** What this task involves **
Work out how many lines below contain the word "resetEvent". Only the number is wanted.

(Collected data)
*** Begin section ***

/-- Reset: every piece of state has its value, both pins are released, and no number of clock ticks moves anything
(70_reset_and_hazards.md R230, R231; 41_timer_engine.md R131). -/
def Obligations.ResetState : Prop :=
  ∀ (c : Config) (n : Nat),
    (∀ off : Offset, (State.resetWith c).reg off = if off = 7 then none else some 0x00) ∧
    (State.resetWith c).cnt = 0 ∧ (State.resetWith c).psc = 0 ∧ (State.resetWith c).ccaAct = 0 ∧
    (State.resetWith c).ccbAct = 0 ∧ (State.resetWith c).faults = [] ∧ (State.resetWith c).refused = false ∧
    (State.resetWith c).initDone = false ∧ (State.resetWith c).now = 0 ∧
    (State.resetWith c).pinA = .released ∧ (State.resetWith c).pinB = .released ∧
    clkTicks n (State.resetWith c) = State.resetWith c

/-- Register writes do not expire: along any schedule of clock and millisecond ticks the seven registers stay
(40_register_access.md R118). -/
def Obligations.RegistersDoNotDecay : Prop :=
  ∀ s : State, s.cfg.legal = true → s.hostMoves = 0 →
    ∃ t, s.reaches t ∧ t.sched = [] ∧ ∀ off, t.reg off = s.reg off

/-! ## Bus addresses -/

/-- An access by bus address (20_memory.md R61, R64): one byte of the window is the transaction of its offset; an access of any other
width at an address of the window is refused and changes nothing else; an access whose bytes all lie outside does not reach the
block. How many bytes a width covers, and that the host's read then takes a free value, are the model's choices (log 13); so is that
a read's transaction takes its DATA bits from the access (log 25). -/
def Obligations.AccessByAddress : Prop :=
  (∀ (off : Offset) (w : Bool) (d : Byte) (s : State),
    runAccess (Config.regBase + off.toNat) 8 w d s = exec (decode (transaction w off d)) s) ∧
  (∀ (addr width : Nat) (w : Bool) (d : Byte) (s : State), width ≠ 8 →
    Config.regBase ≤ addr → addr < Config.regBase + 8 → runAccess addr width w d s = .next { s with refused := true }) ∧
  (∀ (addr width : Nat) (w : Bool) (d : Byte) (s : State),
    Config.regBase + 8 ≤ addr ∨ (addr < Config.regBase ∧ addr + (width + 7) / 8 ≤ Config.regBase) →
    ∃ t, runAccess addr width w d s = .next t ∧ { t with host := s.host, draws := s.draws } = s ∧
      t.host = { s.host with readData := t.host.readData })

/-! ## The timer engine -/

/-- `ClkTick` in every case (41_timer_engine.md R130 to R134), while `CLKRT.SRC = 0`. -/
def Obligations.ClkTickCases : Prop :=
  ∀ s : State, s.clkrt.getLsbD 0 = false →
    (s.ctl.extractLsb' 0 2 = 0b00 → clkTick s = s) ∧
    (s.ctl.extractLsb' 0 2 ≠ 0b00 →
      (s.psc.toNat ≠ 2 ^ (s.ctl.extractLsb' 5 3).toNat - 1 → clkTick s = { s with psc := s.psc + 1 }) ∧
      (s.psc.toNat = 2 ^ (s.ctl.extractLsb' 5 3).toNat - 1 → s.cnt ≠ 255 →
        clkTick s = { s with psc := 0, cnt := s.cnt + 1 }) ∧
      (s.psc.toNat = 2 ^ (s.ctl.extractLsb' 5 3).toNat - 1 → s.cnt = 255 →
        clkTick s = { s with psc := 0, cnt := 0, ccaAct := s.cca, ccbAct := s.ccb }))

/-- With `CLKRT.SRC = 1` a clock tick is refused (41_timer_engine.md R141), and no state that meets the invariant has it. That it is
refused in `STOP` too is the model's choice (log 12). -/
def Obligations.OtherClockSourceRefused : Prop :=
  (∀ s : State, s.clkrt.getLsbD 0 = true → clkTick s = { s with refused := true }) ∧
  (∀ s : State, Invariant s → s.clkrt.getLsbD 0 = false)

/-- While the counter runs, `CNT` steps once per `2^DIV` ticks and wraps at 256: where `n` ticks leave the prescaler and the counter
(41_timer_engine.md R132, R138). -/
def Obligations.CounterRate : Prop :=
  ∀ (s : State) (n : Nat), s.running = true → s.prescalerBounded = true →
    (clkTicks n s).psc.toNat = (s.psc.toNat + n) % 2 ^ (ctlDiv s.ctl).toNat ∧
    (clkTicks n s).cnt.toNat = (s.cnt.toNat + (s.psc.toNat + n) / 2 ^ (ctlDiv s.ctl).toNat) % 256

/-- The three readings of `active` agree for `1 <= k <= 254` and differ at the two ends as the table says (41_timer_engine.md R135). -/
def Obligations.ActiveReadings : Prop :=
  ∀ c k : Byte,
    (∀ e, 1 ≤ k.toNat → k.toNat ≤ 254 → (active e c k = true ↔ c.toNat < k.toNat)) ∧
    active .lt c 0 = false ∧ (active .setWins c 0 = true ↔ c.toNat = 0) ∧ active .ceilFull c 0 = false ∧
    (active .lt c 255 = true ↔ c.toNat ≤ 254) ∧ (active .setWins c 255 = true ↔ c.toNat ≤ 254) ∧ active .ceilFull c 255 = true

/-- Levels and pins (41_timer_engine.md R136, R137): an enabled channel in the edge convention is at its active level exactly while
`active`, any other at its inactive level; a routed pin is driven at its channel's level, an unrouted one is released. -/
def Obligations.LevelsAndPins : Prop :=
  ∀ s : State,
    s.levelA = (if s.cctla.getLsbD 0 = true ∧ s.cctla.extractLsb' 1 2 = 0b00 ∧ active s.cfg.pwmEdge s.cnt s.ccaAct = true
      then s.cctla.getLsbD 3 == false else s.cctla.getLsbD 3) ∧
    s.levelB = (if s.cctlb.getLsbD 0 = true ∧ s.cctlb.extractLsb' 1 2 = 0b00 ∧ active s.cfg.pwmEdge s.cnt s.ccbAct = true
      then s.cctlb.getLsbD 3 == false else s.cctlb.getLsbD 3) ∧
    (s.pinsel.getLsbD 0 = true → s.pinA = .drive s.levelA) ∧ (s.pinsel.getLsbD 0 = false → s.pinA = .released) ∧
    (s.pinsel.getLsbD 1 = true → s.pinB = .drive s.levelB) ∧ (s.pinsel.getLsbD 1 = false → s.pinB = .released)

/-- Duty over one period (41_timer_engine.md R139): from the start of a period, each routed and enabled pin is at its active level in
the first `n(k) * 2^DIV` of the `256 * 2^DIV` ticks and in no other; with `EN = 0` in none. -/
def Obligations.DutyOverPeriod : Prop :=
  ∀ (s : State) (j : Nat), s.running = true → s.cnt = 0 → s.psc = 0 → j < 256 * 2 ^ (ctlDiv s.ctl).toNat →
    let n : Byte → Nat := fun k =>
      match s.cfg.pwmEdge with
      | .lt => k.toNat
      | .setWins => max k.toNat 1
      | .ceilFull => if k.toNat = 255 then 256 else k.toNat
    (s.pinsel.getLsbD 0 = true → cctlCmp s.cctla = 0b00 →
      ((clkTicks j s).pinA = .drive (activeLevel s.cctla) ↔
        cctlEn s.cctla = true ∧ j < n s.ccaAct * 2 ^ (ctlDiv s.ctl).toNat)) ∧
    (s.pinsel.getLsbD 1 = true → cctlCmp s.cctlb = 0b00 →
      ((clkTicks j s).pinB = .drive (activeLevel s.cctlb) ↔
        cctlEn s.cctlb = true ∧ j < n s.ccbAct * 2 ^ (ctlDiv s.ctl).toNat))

*** End section ***
*** Begin section ***

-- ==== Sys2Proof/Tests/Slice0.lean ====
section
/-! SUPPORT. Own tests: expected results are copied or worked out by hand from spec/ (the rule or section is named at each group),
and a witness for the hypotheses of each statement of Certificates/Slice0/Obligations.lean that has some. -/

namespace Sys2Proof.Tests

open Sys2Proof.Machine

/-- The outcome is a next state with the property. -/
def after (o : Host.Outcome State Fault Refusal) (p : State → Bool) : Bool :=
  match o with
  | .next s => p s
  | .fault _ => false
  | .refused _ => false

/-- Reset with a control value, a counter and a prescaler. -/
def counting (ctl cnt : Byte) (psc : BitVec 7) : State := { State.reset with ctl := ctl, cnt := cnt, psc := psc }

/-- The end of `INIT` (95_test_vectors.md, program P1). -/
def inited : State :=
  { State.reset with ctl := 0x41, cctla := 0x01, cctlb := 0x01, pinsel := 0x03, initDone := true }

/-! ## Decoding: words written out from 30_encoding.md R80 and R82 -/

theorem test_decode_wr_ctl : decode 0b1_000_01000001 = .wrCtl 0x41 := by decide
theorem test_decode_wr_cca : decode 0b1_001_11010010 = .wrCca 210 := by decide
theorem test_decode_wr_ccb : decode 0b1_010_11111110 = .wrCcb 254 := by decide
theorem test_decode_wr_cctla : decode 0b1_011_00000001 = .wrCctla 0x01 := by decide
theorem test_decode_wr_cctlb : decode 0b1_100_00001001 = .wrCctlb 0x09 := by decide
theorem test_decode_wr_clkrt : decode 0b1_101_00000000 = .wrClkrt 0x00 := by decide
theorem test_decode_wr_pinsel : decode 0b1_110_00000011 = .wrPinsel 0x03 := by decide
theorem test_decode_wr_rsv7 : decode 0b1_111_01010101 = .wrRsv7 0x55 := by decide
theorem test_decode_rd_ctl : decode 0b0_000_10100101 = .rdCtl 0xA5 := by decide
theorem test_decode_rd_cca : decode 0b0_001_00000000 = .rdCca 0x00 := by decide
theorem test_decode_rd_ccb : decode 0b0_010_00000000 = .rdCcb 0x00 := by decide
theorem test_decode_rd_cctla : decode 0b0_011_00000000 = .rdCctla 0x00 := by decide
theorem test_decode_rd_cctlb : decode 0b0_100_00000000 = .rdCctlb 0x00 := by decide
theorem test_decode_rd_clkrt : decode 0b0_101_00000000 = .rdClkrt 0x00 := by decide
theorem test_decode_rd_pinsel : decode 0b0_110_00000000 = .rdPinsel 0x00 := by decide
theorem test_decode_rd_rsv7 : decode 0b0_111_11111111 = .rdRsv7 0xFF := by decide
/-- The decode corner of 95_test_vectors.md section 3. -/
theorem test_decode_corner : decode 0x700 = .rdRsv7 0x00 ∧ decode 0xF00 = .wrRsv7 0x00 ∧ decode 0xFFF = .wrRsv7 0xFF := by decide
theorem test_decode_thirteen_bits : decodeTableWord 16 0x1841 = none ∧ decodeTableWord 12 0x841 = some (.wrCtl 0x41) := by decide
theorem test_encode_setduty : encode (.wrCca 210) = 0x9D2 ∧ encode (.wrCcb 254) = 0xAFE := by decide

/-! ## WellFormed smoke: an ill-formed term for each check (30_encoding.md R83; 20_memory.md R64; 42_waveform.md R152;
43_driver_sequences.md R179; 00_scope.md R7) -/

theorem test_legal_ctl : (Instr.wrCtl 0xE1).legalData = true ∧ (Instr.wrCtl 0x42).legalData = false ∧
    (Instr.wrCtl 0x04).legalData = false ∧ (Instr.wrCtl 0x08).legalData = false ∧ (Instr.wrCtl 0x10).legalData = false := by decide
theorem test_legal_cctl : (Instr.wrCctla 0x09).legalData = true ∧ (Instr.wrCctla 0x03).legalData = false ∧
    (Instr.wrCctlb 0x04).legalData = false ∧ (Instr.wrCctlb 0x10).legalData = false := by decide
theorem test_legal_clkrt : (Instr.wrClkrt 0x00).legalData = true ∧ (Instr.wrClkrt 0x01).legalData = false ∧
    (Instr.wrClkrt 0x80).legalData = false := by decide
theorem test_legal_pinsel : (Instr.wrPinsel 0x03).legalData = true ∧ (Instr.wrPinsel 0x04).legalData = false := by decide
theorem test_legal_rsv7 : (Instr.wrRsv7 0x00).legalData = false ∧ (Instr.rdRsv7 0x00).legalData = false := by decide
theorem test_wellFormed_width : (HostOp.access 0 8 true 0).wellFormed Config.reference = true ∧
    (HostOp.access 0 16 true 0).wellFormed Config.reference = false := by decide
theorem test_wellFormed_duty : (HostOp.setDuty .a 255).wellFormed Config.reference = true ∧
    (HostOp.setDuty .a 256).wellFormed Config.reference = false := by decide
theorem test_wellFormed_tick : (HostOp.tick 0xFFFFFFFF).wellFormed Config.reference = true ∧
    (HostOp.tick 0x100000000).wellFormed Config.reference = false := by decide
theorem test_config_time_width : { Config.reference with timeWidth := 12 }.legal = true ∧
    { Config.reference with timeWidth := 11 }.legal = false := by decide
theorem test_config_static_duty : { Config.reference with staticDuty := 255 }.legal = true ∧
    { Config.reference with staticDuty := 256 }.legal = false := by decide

*** End section ***
*** Begin section ***

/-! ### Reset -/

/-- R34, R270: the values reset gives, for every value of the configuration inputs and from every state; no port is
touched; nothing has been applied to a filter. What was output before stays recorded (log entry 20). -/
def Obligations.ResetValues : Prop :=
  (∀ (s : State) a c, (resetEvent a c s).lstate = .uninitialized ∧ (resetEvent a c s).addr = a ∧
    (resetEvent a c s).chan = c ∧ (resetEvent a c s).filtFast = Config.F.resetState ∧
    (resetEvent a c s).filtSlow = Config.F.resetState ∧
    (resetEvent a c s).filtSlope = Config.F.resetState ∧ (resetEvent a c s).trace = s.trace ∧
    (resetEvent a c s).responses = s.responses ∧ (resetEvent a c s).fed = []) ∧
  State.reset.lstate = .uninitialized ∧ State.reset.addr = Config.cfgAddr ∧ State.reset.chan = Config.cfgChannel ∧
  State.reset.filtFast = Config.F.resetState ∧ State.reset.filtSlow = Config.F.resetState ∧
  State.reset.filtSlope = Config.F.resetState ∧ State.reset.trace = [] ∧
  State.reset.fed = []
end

*** End section ***

** Solution for this exercise **
5